_Given data_
_ _ _ _ _ _ _
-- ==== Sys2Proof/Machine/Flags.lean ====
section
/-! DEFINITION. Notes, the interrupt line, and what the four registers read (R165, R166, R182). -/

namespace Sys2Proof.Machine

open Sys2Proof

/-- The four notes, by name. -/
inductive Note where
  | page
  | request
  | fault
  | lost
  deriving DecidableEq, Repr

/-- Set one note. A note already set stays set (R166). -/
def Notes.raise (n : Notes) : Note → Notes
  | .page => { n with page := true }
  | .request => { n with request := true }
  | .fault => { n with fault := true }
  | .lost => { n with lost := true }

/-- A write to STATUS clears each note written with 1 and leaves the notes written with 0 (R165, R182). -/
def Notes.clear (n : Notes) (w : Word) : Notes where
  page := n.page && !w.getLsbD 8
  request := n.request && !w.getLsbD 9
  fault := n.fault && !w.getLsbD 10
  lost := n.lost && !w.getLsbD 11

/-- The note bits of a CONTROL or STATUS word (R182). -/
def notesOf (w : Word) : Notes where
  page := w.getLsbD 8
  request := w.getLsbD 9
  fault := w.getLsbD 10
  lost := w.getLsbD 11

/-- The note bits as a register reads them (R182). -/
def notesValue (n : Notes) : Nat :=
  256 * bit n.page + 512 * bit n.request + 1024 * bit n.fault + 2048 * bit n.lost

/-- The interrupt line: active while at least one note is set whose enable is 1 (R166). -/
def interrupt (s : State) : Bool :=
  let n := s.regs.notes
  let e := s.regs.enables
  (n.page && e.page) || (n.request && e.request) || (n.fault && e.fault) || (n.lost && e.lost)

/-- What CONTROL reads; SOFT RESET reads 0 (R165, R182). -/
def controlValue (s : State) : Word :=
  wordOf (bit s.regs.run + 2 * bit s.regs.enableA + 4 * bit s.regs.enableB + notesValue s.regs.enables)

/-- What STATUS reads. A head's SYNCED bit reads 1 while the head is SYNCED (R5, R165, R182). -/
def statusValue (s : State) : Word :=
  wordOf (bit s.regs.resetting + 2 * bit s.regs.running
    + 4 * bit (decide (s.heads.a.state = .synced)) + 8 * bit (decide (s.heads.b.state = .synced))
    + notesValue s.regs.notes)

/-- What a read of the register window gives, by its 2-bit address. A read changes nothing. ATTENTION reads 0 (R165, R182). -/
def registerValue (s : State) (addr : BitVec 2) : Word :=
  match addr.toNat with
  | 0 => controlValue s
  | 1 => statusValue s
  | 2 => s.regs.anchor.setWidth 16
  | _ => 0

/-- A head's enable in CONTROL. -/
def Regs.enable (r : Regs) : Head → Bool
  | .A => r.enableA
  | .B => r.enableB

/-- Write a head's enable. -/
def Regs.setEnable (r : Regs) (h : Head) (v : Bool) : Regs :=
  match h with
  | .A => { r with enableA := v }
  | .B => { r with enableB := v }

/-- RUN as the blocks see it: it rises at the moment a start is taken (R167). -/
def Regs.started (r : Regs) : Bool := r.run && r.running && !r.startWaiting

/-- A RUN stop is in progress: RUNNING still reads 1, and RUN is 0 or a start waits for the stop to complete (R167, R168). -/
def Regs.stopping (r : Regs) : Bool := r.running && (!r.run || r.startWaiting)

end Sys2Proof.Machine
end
_ _ _ _ _ _ _
Copy each line of the listing that includes "startWaiting".

def Regs.started (r : Regs) : Bool := r.run && r.running && !r.startWaiting
def Regs.stopping (r : Regs) : Bool := r.running && (!r.run || r.startWaiting)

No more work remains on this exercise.